Exercise inputs section start

/-- What a stop leaves, with traps taken in a given way: `s` is the state at issue. -/
def State.stopBy (s : State) (take : State → Nat → Word → Word → Option (BitVec 6 × Word) → State) (r : Stop) : State :=
  match r with
  | .trap code val => take s code val s.th.pc none
  | .trapTlb tlb code val => let s := s.setCo { s.co with tlb := tlb }; take s code val s.th.pc none
  | .soft code val ret => take s code val ret none
  | .arith f srs => take s 6 (f.zeroExtend 64) s.th.pc (some (f, srs))
  | .stall s' => (if s'.th.phase = 0 ∨ s'.th.phase = 10 ∨ s'.th.phase = 11 then s'.undoReads s else s').stalled
  | .spill val => take s 16 val s.th.pc none
  | .fail cause v1 v2 => s.fail cause s.th.pc v1 v2
  | .failRead s' pc v1 v2 => (s.arrivalsOf s').fail 3 pc v1 v2

/-- What a stop leaves. -/
def State.stop (s : State) (r : Stop) : State := s.stopBy State.gateTrap r

/-- The end of an instruction: its body completed, or stopped. -/
def finish (k : Issue) (s : State) (r : Except Stop State) : State :=
  match r with
  | .ok s' => if k.jumps then s' else s'.advance k.code.bytes
  | .error e => s.stop e

/-- The first poisoned register among some, by the number that the word names it with (R407). -/
def Thread.badAmong (t : Thread) (rs : List RegName) : Option Nat :=
  (rs.find? (fun r => t.regBad.contains (t.abs r))).map (fun r =>
    match r with | .s n => n | .v n => n | .p n => n | .e n => n | .w n => n | .spr n => n)

/-- A poisoned register that is read fails the thread (R407). -/
def State.poisonedIn (s : State) (rs : List RegName) : Option Stop :=
  if s.th.regBad.isEmpty then none
  else (s.th.badAmong rs).map (fun n => .fail 3 0 (BitVec.ofNat 64 (1 + n % 256 * 256)))

/-- The registers whose values a word reads: its sources, and a vector destination of which some bytes stay: those of its inactive
elements, and those outside the chunk that a narrowing conversion writes (R227, R240). -/
def Issue.sources (k : Issue) : List RegName :=
  let merges := k.keeps || !k.overwrites && k.others.any (fun r => match r with | .p g => decide (g ≠ 0) | _ => false)
  k.reads.map .s ++ k.others ++ (if merges then k.dests.filter (fun r => match r with | .v _ => true | _ => false) else [])

/-- A poisoned register among the sources of a word (R407). -/
def State.poisoned (s : State) (k : Issue) : Option Stop := s.poisonedIn k.sources

/-! ## Pairs (R63 to R65, R370) -/

/-- The values that the reads of a word take, in operand order, while nothing is dequeued yet. -/
def State.operandWords (s : State) (rs : List Nat) : List Word :=
  rs.zipIdx.map (fun x =>
    match s.th.queueOf x.1 with
    | none => s.th.sreg s.cur.2 x.1
    | some q => (s.co.queue q).items.getD (((rs.take x.2).filterMap s.th.queueOf).count q) 0)

/-- The words that the comparator compares for an effect: the instruction with the addresses and the data of a store or an atomic, and
with every register it reads of any other (R64, R370). -/
def State.effectKey (s : State) (k : Issue) : List Word :=
  match k.shows with
  | some (as, bs) => k.word :: BitVec.ofNat 64 as.length :: as ++ bs.map (fun b => b.zeroExtend 64)
  | none => k.word :: s.operandWords k.reads ++ k.others.flatMap (fun r =>
      let v := s.th.regValue s.cur.2 r
      (List.range 8).map (fun j => v.extractLsb' (64 * j) 64))

/-- Offer an effect to the comparator and wait (R64). -/
def State.offer (s : State) (k : Issue) : State :=
  let key := s.effectKey k
  let e : PairEffect := match k.shows with
    | some (as, bs) => { trap := none, pc := s.th.pc, key := key, addrs := as, head := BitVec.ofNat 64 (leNat (bs.take 8)), go := false }
    | none => { trap := none, pc := s.th.pc, key := key, head := key.getD 1 (key.headD 0), go := false }
  s.setTh { s.th with run := .stalled, cmp := some e }

/-- The trailing thread's values for a list of registers: taken from the queue when the first of them have all arrived. -/
def takeValues : List RegName → List (Nat × Option Vec) → Option (List Vec × List (Nat × Option Vec))
  | [], q => some ([], q)
  | _ :: t, (_, some v) :: q => match takeValues t q with
    | some (vs, q') => some (v :: vs, q')
    | none => none
  | _ :: _, _ => none

/-- The registers whose values pass through the load-value queue; a queue register takes its value once, from the leading thread. -/
def Issue.results (k : Issue) (t : Thread) : List RegName :=
  (k.writes.filter (fun n => (t.queueOf n).isNone)).map RegName.s ++ k.dests

/-- What a word takes from a trailing thread's queue: the values of its queue operands, which it drops, then its results. -/
def Issue.wanted (k : Issue) (t : Thread) : List RegName := List.replicate (k.dequeues t) (.s 0) ++ k.results t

Exercise inputs section end

#### Task details:
Starting with the line that holds "rs.zipIdx.map (fun x =>" and ending with the line that holds "s.th.queueOf).count q) 0)", retype every line in the data above exactly, and nothing else.

#### Exercise solution:
  rs.zipIdx.map (fun x =>
    match s.th.queueOf x.1 with
    | none => s.th.sreg s.cur.2 x.1
    | some q => (s.co.queue q).items.getD (((rs.take x.2).filterMap s.th.queueOf).count q) 0)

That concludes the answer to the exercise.